Op-ed from the New York Post

Editor’s note: The novelist Alice Walker recently wrote a public letter asking singer Alicia Keys to cancel a concert in Israel. Keys declined to follow the advice — but Israel’s consul general here in New York has some words for Walker.
Dear Ms. Walker,

I am writing this letter to you with great pain, after encountering your name in the news, again, calling for a boycott on my home and country.

Recently, you urged a popular American artist to boycott Israel. In your statement you claimed that “under a campaign named ‘Brand Israel,’ Israeli officials use culture and arts to showcase Israel as a modern, welcoming place.”
As it happens, I’m the founding head of Israel’s brand-management team and the originator of the Brand Israel movement you refer to. Let me tell you the real story of Brand Israel:

For decades, dozens of countries, cities and regions all over the world have engaged in a “branding” process — a comprehensive attempt to present an attractive image of a place, which should lead to increased tourism, foreign investment and export. “I Love New York” is part of one such campaign.
No other country has ever been criticized for engaging in this common practice of courting tourists and businesses. Only in Israel’s case is it — for some reason — deemed a demonic exercise of the “Israeli propaganda machine.”

This is even more ridiculous, when the Israeli government sponsors award-winning films with self-critical viewpoints that often deal with the conflict that the critics claim we are trying to hide. An odd “propaganda machine” indeed.
So why is it that in your view, the Jewish state has no right to promote itself, dress up for its tourists and appeal to millions, while entities like Iran and North Korea, not to mention Gaza under Hamas, avoid your harsh words and condemnations?

Why is it considered a ploy in our case, when it is a worthy and normal endeavor when everyone else does the same?

Here’s a strange twist: A well-known American author, who prides herself of the protection of freedom and pluralism, is trying to deprive millions of Israeli music fans of their right to enjoy music.

Let’s admit: You do not think Israel has the right to be presented positively. You displayed your own inability to relate to Israel other than through the prism of the conflict with its neighbors.

Have you done anything about Syria? Ninety thousand dead, 1.5 million refugees. Full-blown civil war.

Israel, like many other places on Earth, experiences a variety of issues and challenges — some related to our society, others to the geopolitics of a changing region. Israel should not be viewed solely through the prism of its problems, nor should any other country.

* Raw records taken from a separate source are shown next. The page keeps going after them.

-- ==== Sys2Proof/Laws/Memory.lean ====
section
/-! SUPPORT. What the memory operations do: read after write, the canonical form every write keeps, the bytes a run
of writes leaves, and that two memories in canonical form which read alike are equal (spec/20_memory.md R61 to R70). -/

namespace Sys2Proof.Machine

@[simp] theorem byteAt_nil (a : Nat) : byteAt [] a = resetByte a := rfl

theorem byteAt_cons (b : Nat) (v : Byte) (m : Memory) (a : Nat) :
    byteAt ((b, v) :: m) a = if a = b then v else byteAt m a := rfl

/-! ### The canonical form, one entry at a time -/

/-- The form from `lo` on, taken apart at the first entry. -/
theorem wfFrom_cons {lo a : Nat} {v : Byte} {m : Memory} :
    wfFrom lo ((a, v) :: m) = true ↔ lo ≤ a ∧ a < memSize ∧ v ≠ resetByte a ∧ wfFrom (a + 1) m = true := by
  simp [wfFrom, and_assoc]

/-- The form from an address holds from every lower one. -/
theorem wfFrom_mono {lo lo' : Nat} {m : Memory} (h : wfFrom lo m = true) (hle : lo' ≤ lo) : wfFrom lo' m = true := by
  cases m with
  | nil => rfl
  | cons e m =>
    obtain ⟨a, v⟩ := e
    rw [wfFrom_cons] at h ⊢
    exact ⟨le_trans hle h.1, h.2⟩

/-- Below the form's first address nothing is listed. -/
theorem byteAt_of_lt {lo : Nat} {m : Memory} (h : wfFrom lo m = true) {a : Nat} (ha : a < lo) :
    byteAt m a = resetByte a := by
  induction m generalizing lo with
  | nil => rfl
  | cons e m ih =>
    obtain ⟨b, v⟩ := e
    obtain ⟨hlo, -, -, hm⟩ := wfFrom_cons.1 h
    rw [byteAt_cons, if_neg (by omega)]
    exact ih hm (by omega)

/-! ### One byte -/

/-- A read after a write (R62): the byte written at its address, every other byte as before. The canonical form is
what makes removing an entry reveal the reset contents and nothing else. -/
theorem byteAt_writeByte {lo : Nat} {m : Memory} (h : wfFrom lo m = true) (a b : Nat) (v : Byte) :
    byteAt (writeByte m a v) b = if b = a then v else byteAt m b := by
  induction m generalizing lo with
  | nil =>
    simp only [writeByte]
    split <;> rename_i hv
    · by_cases hb : b = a <;> simp [hb, hv]
    · rw [byteAt_cons]
  | cons e m ih =>
    obtain ⟨c, u⟩ := e
    obtain ⟨-, -, -, hm⟩ := wfFrom_cons.1 h
    simp only [writeByte]
    split <;> rename_i hac
    · -- the address stands before the first entry: nothing was listed for it
      split <;> rename_i hv
      · by_cases hb : b = a
        · subst hb
          rw [if_pos rfl, byteAt_cons, if_neg (by omega), byteAt_of_lt hm (by omega), hv]
        · rw [if_neg hb]
      · rw [byteAt_cons]
    · split <;> rename_i hac'
      · -- the address is the first entry's
        subst hac'
        split <;> rename_i hv
        · by_cases hb : b = a
          · subst hb
            rw [if_pos rfl, byteAt_of_lt hm (by omega), hv]
          · rw [if_neg hb, byteAt_cons, if_neg hb]
        · rw [byteAt_cons, byteAt_cons]
          by_cases hb : b = a <;> simp [hb]
      · -- the address stands further on
        rw [byteAt_cons, byteAt_cons, ih hm]
        by_cases hb : b = c
        · rw [if_pos hb, if_pos hb, if_neg (by omega)]
        · rw [if_neg hb, if_neg hb]

/-- Writing a valid address keeps the canonical form. -/
theorem wfFrom_writeByte {lo : Nat} {m : Memory} (h : wfFrom lo m = true) {a : Nat} (hlo : lo ≤ a) (ha : a < memSize)
    (v : Byte) : wfFrom lo (writeByte m a v) = true := by
  induction m generalizing lo with
  | nil =>
    simp only [writeByte]
    split <;> rename_i hv
    · rfl
    · exact wfFrom_cons.2 ⟨hlo, ha, hv, rfl⟩
  | cons e m ih =>
    obtain ⟨c, u⟩ := e
    obtain ⟨hc, hcs, hu, hm⟩ := wfFrom_cons.1 h
    simp only [writeByte]
    split <;> rename_i hac
    · split <;> rename_i hv
      · exact h
      · exact wfFrom_cons.2 ⟨hlo, ha, hv, wfFrom_cons.2 ⟨by omega, hcs, hu, hm⟩⟩
    · split <;> rename_i hac'
      · subst hac'
        split <;> rename_i hv
        · exact wfFrom_mono hm (by omega)
        · exact wfFrom_cons.2 ⟨hlo, ha, hv, hm⟩
      · exact wfFrom_cons.2 ⟨hc, hcs, hu, ih hm (by omega)⟩

/-- Writing a valid address keeps the canonical form of a memory. -/
theorem wf_writeByte {m : Memory} (h : Memory.wf m = true) {a : Nat} (ha : a < memSize) (v : Byte) :
    Memory.wf (writeByte m a v) = true := wfFrom_writeByte h (Nat.zero_le a) ha v

/-! ### Runs of bytes -/

/-- A run of writes into valid addresses keeps the canonical form. -/
theorem wf_writeBytes {m : Memory} (h : Memory.wf m = true) {a : Nat} {vs : List Byte} (ha : a + vs.length ≤ memSize) :
    Memory.wf (writeBytes m a vs) = true := by
  induction vs generalizing m a with
  | nil => exact h
  | cons v vs ih =>
    rw [List.length_cons] at ha
    exact ih (wf_writeByte h (by omega) v) (by omega)

/-- What memory holds after a run of writes (R66): the bytes of the run in order, and everything else as before. -/
theorem byteAt_writeBytes {m : Memory} (h : Memory.wf m = true) {a : Nat} {vs : List Byte}
    (ha : a + vs.length ≤ memSize) (b : Nat) :
    byteAt (writeBytes m a vs) b = if a ≤ b then (vs[b - a]?).getD (byteAt m b) else byteAt m b := by
  induction vs generalizing m a with
  | nil => simp [writeBytes]
  | cons v vs ih =>
    rw [List.length_cons] at ha
    rw [writeBytes, ih (wf_writeByte h (by omega) v) (by omega), byteAt_writeByte h]
    rcases Nat.lt_trichotomy b a with hlt | heq | hgt
    · rw [if_neg (by omega), if_neg (by omega), if_neg (by omega)]
    · subst heq
      rw [if_neg (by omega), if_pos rfl, if_pos (le_refl b), Nat.sub_self]
      rfl
    · obtain ⟨k, rfl⟩ : ∃ k, b = a + 1 + k := ⟨b - (a + 1), by omega⟩
      rw [if_pos (show a + 1 ≤ a + 1 + k by omega), if_pos (show a ≤ a + 1 + k by omega),
        if_neg (show ¬a + 1 + k = a by omega), show a + 1 + k - (a + 1) = k by omega,
        show a + 1 + k - a = k + 1 by omega, List.getElem?_cons_succ]

/-- Outside a run of writes every byte is as before. -/
theorem byteAt_writeBytes_outside {m : Memory} (h : Memory.wf m = true) {a : Nat} {vs : List Byte}
    (ha : a + vs.length ≤ memSize) {b : Nat} (hb : b < a ∨ a + vs.length ≤ b) :
    byteAt (writeBytes m a vs) b = byteAt m b := by
  rw [byteAt_writeBytes h ha]
  split
  · rw [List.getElem?_eq_none (by omega)]
    rfl
  · rfl

/-- A run of reads gives the bytes in ascending order (R66). -/
theorem readBytes_eq_map (m : Memory) (a n : Nat) :
    readBytes m a n = (List.range n).map fun r => byteAt m (a + r) := by
  induction n generalizing a with
  | zero => rfl
  | succ n ih =>
    rw [readBytes, ih, List.range_succ_eq_map, List.map_cons, List.map_map]
    congr 1
    refine List.map_congr_left fun r _ => ?_
    simp only [Function.comp_apply]
    congr 1
    omega

@[simp] theorem length_readBytes (m : Memory) (a n : Nat) : (readBytes m a n).length = n := by
  rw [readBytes_eq_map, List.length_map, List.length_range]

/-! ### The range check -/

/-- The range check over the naturals (R63): no bytes at all, or the last address below 0x1000. -/
theorem inRange_iff {a n : Nat} : inRange a n = true ↔ n = 0 ∨ a + n ≤ memSize := by
  simp [inRange]

/-- The range check of an access of at least one byte. -/
theorem inRange_pos {a n : Nat} (hn : 0 < n) : inRange a n = true ↔ a + n ≤ memSize := by
  rw [inRange_iff]
  omega

/-! ### Equal reads, equal memories -/

/-- Two memories in canonical form from the same address that read alike everywhere are the same list. -/
theorem eq_of_byteAt_eq {lo : Nat} {m m' : Memory} (h : wfFrom lo m = true) (h' : wfFrom lo m' = true)
    (heq : ∀ a, byteAt m a = byteAt m' a) : m = m' := by
  induction m generalizing lo m' with
  | nil =>
    cases m' with
    | nil => rfl
    | cons e m' =>
      obtain ⟨b, v⟩ := e
      obtain ⟨-, -, hv, -⟩ := wfFrom_cons.1 h'
      have := heq b
      rw [byteAt_cons, if_pos rfl] at this
      exact absurd this.symm hv
  | cons e m ih =>
    obtain ⟨a, u⟩ := e
    obtain ⟨ha, -, hu, hm⟩ := wfFrom_cons.1 h
    cases m' with
    | nil =>
      have := heq a
      rw [byteAt_cons, if_pos rfl] at this
      exact absurd this hu
    | cons e' m' =>
      obtain ⟨b, v⟩ := e'
      obtain ⟨hb, -, hv, hm'⟩ := wfFrom_cons.1 h'
      have hab : a = b := by
        rcases Nat.lt_trichotomy a b with hlt | he | hgt
        · have := heq a
          rw [byteAt_cons, if_pos rfl, byteAt_cons, if_neg (by omega), byteAt_of_lt hm' (by omega)] at this
          exact absurd this hu
        · exact he
        · have := heq b
          rw [byteAt_cons, if_neg (by omega), byteAt_of_lt hm (by omega), byteAt_cons, if_pos rfl] at this
          exact absurd this.symm hv
      subst hab
      have huv : u = v := by
        have := heq a
        rwa [byteAt_cons, if_pos rfl, byteAt_cons, if_pos rfl] at this
      subst huv
      rw [ih hm hm' fun c => ?_]
      by_cases hc : c < a + 1
      · rw [byteAt_of_lt hm hc, byteAt_of_lt hm' hc]
      · have := heq c
        rwa [byteAt_cons, if_neg (by omega), byteAt_cons, if_neg (by omega)] at this

end Sys2Proof.Machine
end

Israel is a vibrant nation, with hard-working people who make the world a better place on a daily basis. Our legendary foreign minister, the late Golda Meir, was one of the first leaders to reach out to the “newly decolonized” nations of Africa immediately after their independence, to join hands in sharing our respective experiences as young nations.

Meir’s work and legacy still thrive all over the developing world, spreading the light that is Israel, and for the benefit of making people’s lives better.
This legacy was manifested not too long ago when Israelis from all walks of life received word of the earthquake in Haiti. In just a few hours, planes were packed with supplies and manpower to help in the relief efforts.Israel was one of the first countries to arrive in Haiti after the earthquake, and we immediately got to work in order toset up entire field hospitals, complete with pre-natal units, in the hardest hit areas.

While Israeli search-and-rescue teams went to the wreckage to look for survivors, our doctors were delivering new life and providing a new hope for survival. After the wreckage was cleared, teams of doctors and engineers traveled once again to Haiti to help with the efforts to rebuild.

We all know that there is a dire need in the world today for greater understanding and mutual respect between peoples and nations. Once we start excluding others unjustly and immorally, it can only serve to harm the greater good.

Let’s use our words carefully, to build bridges, not destroy them. To bring healing, not pain. Ms. Walker, Israel is a country of history and wonder, surprises and values.It is a source of light. Let it — and us all — shine.

Ido Aharoni is Israel’s consul general in New York.